++++ Extracted data

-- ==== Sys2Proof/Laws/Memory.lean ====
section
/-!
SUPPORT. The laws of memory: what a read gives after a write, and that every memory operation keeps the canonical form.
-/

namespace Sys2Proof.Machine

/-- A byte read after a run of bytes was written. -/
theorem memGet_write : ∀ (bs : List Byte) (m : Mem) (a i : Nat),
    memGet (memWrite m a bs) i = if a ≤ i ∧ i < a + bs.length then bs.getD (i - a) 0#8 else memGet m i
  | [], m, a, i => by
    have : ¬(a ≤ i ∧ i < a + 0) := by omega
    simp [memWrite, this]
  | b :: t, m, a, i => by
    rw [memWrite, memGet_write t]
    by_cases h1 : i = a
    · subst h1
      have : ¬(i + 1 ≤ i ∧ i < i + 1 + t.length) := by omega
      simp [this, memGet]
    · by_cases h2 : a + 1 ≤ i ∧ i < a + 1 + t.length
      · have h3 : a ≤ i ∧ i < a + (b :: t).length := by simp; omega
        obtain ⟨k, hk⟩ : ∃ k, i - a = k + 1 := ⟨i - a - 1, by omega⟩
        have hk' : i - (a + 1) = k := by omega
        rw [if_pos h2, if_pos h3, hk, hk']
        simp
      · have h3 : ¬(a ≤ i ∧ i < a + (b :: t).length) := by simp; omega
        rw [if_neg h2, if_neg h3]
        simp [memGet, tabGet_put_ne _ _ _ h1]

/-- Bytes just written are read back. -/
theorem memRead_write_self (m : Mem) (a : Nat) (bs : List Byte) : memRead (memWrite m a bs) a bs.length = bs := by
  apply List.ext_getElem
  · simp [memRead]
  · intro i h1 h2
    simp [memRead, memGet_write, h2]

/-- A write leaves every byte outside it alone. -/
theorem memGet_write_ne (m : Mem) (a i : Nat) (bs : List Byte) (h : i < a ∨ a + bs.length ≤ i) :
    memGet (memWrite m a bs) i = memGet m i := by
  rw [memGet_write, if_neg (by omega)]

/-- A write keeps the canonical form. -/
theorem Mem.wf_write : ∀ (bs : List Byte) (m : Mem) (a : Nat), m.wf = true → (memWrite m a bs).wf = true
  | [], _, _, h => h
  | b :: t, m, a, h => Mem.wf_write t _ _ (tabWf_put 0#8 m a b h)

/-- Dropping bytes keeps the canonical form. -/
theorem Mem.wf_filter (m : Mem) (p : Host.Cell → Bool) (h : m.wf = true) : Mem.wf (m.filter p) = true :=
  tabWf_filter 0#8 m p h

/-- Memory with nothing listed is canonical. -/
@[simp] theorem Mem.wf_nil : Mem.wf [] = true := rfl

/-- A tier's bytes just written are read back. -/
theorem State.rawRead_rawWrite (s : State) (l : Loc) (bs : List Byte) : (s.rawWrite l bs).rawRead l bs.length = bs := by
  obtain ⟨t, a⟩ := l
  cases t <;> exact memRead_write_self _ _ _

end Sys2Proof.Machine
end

++++++++
++++ Extracted data

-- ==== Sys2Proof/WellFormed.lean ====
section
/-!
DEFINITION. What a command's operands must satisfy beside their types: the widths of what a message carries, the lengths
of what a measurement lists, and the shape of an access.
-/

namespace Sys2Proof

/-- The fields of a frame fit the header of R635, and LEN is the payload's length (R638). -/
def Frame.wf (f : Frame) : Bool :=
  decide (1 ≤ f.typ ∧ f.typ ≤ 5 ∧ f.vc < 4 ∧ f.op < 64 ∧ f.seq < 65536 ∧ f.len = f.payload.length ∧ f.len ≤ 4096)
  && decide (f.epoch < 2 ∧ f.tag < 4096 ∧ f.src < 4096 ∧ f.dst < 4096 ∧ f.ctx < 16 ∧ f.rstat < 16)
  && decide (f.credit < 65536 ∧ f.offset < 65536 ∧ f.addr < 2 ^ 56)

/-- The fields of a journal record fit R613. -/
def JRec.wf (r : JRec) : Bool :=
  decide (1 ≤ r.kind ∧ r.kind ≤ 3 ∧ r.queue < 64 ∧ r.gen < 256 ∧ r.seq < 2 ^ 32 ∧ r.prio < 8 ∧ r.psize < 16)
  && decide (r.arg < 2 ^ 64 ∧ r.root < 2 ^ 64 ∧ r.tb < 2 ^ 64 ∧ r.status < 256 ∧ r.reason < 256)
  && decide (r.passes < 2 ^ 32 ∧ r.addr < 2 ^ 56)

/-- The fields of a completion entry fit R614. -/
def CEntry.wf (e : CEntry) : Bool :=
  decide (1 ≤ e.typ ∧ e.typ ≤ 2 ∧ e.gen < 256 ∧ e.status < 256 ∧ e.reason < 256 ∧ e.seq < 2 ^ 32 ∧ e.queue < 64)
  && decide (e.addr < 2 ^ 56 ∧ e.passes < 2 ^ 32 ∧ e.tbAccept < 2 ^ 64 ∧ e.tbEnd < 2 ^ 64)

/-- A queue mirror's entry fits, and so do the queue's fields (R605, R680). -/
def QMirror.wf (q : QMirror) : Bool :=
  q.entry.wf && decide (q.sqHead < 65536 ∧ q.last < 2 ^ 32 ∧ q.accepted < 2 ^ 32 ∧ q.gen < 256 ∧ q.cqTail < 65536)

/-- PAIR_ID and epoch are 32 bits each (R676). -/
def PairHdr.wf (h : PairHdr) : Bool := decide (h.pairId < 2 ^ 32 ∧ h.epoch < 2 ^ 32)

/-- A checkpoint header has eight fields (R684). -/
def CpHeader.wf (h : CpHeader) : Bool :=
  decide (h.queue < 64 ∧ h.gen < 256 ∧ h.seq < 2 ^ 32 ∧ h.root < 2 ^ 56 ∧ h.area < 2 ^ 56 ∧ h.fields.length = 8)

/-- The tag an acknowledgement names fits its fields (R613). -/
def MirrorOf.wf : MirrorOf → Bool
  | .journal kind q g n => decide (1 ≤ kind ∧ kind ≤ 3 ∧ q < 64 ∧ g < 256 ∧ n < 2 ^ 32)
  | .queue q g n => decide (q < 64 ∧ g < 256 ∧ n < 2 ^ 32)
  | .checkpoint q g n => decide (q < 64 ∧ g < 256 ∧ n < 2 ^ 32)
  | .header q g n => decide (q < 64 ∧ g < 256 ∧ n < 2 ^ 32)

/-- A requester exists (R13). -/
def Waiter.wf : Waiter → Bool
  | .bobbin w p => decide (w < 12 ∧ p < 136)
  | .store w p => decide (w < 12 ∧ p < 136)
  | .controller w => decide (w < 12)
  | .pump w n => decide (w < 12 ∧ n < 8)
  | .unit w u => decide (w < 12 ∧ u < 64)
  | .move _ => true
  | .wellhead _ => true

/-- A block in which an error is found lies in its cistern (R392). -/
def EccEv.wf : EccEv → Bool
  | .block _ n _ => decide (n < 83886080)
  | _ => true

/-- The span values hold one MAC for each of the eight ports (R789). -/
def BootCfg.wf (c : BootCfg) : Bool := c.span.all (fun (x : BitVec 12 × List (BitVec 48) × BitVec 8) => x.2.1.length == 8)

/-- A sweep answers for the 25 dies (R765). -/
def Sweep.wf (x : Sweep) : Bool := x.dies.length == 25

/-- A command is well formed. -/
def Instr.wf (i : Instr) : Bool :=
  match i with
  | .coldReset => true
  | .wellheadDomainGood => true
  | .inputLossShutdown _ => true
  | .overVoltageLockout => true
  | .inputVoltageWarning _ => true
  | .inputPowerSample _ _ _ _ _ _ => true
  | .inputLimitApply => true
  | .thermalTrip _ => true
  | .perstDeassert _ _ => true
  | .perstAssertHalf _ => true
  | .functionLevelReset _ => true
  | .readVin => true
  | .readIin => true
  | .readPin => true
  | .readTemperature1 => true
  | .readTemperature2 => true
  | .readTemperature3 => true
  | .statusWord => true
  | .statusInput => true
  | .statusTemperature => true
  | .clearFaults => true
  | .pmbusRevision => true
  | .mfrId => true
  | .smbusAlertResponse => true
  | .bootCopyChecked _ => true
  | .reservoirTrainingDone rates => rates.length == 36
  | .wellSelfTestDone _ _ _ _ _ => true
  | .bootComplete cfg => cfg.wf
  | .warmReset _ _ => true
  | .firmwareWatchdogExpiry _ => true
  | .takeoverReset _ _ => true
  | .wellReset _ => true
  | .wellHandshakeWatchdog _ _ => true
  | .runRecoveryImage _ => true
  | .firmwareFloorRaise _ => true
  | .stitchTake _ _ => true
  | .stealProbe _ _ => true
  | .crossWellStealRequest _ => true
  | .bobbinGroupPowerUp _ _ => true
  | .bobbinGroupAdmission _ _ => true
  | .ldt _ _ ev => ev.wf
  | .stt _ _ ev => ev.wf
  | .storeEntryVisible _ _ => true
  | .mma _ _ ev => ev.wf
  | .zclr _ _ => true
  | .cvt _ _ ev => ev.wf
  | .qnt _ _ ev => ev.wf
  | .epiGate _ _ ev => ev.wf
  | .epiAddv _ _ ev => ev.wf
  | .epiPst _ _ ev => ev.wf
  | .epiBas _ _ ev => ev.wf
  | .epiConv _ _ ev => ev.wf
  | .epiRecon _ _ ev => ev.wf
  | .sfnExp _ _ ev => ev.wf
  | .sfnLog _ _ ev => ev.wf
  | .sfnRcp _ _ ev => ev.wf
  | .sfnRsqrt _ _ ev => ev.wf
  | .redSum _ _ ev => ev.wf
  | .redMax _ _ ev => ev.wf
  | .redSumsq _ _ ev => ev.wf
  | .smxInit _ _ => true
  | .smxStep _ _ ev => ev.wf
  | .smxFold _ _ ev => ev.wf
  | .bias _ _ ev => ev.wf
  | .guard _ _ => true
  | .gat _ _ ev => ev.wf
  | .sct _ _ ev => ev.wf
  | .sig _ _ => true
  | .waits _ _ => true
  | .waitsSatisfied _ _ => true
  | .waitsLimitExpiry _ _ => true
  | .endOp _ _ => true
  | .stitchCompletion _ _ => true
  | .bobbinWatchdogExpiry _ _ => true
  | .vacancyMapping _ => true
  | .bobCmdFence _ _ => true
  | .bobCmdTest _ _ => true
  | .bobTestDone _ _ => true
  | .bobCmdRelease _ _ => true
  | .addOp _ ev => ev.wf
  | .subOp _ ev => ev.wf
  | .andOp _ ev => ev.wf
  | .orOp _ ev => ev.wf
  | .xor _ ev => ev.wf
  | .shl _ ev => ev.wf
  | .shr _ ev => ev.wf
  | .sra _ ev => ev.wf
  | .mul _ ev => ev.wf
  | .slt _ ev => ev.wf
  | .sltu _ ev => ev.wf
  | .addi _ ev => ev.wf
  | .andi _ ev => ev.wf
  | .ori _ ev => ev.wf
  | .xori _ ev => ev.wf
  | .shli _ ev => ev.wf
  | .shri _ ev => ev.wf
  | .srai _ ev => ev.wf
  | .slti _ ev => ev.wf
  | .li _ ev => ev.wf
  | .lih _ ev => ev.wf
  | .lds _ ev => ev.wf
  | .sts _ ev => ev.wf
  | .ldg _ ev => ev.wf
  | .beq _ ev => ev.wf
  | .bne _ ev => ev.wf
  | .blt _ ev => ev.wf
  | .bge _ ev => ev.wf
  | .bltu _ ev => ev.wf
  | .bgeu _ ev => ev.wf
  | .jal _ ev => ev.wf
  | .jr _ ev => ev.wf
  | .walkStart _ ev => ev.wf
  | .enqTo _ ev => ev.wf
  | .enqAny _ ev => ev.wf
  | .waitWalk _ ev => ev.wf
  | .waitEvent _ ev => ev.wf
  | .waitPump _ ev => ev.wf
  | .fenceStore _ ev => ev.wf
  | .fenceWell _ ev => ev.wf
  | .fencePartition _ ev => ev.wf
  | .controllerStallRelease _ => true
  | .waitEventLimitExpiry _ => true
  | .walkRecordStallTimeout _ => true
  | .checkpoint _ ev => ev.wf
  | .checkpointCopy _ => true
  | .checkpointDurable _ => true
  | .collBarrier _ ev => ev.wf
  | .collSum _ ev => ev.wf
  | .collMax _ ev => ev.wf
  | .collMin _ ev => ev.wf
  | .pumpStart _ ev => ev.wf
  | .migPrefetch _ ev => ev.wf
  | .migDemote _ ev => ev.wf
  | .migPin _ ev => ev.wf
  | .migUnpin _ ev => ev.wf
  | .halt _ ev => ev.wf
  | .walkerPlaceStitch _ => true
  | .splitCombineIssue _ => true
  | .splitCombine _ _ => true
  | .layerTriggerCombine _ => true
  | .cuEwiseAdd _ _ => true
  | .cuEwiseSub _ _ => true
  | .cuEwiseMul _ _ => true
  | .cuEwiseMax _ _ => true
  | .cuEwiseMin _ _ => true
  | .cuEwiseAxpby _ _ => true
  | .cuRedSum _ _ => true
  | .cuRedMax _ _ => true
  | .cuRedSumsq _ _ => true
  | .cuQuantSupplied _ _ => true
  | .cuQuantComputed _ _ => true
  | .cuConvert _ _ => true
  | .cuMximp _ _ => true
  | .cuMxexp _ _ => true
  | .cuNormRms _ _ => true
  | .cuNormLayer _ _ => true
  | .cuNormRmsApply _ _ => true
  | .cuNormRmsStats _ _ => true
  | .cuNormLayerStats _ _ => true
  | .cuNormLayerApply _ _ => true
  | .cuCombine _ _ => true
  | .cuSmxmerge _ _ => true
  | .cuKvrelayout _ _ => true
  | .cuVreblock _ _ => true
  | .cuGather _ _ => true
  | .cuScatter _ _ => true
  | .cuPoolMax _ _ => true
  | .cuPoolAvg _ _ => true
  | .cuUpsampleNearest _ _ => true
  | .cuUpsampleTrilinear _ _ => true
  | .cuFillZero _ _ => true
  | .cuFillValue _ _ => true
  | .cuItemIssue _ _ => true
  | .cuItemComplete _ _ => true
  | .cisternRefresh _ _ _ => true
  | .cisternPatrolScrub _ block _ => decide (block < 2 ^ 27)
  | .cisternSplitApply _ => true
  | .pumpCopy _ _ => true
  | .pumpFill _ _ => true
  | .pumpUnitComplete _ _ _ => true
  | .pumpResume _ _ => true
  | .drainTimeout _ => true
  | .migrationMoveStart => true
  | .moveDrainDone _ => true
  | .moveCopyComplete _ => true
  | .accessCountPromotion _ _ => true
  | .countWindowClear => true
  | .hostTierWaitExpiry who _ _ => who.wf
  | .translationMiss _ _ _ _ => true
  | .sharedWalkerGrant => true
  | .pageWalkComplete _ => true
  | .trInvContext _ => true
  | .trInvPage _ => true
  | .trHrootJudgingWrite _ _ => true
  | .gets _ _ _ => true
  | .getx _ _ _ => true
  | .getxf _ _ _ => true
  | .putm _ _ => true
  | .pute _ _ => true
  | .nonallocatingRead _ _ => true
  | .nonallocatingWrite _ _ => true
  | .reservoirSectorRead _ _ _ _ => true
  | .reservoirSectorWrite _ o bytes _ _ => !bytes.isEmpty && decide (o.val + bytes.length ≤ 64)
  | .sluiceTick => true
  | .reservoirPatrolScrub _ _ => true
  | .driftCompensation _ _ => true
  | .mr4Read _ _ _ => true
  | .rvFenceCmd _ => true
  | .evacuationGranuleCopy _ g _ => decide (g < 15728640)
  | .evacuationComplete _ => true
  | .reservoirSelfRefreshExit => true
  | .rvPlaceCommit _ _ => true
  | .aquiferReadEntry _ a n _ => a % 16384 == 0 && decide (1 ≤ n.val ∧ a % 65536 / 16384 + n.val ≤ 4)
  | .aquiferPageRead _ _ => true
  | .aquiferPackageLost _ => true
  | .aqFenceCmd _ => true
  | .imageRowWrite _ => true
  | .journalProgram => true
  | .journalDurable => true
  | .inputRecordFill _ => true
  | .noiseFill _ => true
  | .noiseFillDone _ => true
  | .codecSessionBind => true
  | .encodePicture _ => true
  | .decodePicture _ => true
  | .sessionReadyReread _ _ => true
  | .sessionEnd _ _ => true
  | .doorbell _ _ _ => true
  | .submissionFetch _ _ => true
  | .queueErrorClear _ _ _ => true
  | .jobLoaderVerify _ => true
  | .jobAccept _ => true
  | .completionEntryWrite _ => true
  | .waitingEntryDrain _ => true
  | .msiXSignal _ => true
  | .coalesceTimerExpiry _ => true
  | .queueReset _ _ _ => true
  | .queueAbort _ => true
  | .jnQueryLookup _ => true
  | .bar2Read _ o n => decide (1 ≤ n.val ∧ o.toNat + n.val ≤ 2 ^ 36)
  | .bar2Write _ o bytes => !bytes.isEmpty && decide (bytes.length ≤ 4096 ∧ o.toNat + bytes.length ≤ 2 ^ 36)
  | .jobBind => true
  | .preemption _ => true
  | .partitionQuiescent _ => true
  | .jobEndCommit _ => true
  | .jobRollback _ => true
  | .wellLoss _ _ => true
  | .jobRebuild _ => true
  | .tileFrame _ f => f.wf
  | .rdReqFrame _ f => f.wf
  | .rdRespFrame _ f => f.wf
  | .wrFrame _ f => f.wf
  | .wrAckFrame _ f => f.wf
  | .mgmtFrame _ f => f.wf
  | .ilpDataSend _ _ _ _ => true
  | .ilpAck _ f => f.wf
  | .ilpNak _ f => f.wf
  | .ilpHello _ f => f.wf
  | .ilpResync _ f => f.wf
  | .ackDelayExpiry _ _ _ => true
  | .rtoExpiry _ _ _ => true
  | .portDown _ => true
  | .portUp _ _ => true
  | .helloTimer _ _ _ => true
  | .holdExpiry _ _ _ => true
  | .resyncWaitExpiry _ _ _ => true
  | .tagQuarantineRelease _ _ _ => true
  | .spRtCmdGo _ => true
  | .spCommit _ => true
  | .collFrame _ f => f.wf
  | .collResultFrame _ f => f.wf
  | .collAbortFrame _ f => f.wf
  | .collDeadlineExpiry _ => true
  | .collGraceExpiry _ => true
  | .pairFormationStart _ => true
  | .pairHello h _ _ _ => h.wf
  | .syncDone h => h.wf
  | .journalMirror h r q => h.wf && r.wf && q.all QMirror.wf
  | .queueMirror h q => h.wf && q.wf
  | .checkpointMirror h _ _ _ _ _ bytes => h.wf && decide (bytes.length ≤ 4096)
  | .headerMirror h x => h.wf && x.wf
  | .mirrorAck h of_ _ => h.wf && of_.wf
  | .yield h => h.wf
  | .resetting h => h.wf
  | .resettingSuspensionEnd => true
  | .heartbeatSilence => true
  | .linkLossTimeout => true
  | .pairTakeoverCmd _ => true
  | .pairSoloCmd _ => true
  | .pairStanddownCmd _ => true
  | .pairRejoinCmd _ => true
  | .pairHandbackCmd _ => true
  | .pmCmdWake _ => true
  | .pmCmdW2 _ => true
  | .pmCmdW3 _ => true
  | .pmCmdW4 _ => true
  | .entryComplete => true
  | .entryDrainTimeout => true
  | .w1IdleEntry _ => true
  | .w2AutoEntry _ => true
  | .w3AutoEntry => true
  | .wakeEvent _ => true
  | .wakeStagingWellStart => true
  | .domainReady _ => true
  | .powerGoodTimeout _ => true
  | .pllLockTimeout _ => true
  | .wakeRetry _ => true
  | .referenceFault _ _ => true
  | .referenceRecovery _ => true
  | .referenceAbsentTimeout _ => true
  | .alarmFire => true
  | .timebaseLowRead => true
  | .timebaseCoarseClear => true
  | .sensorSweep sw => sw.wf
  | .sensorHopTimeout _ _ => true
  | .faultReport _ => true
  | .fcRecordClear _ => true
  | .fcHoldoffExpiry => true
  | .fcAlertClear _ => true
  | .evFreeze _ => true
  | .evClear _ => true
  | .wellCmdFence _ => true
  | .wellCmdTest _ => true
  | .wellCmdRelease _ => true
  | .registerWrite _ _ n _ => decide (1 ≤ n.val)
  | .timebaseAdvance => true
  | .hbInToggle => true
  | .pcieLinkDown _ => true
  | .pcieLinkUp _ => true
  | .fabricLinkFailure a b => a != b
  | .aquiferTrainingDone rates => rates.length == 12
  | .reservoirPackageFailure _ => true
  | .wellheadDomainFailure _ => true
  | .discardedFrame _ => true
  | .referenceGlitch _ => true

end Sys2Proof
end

++++++++

Directions for this task: Using the material above, return each line in which the word "toNat" occurs.

Your response:
  | .bar2Read _ o n => decide (1 ≤ n.val ∧ o.toNat + n.val ≤ 2 ^ 36)
  | .bar2Write _ o bytes => !bytes.isEmpty && decide (bytes.length ≤ 4096 ∧ o.toNat + bytes.length ≤ 2 ^ 36)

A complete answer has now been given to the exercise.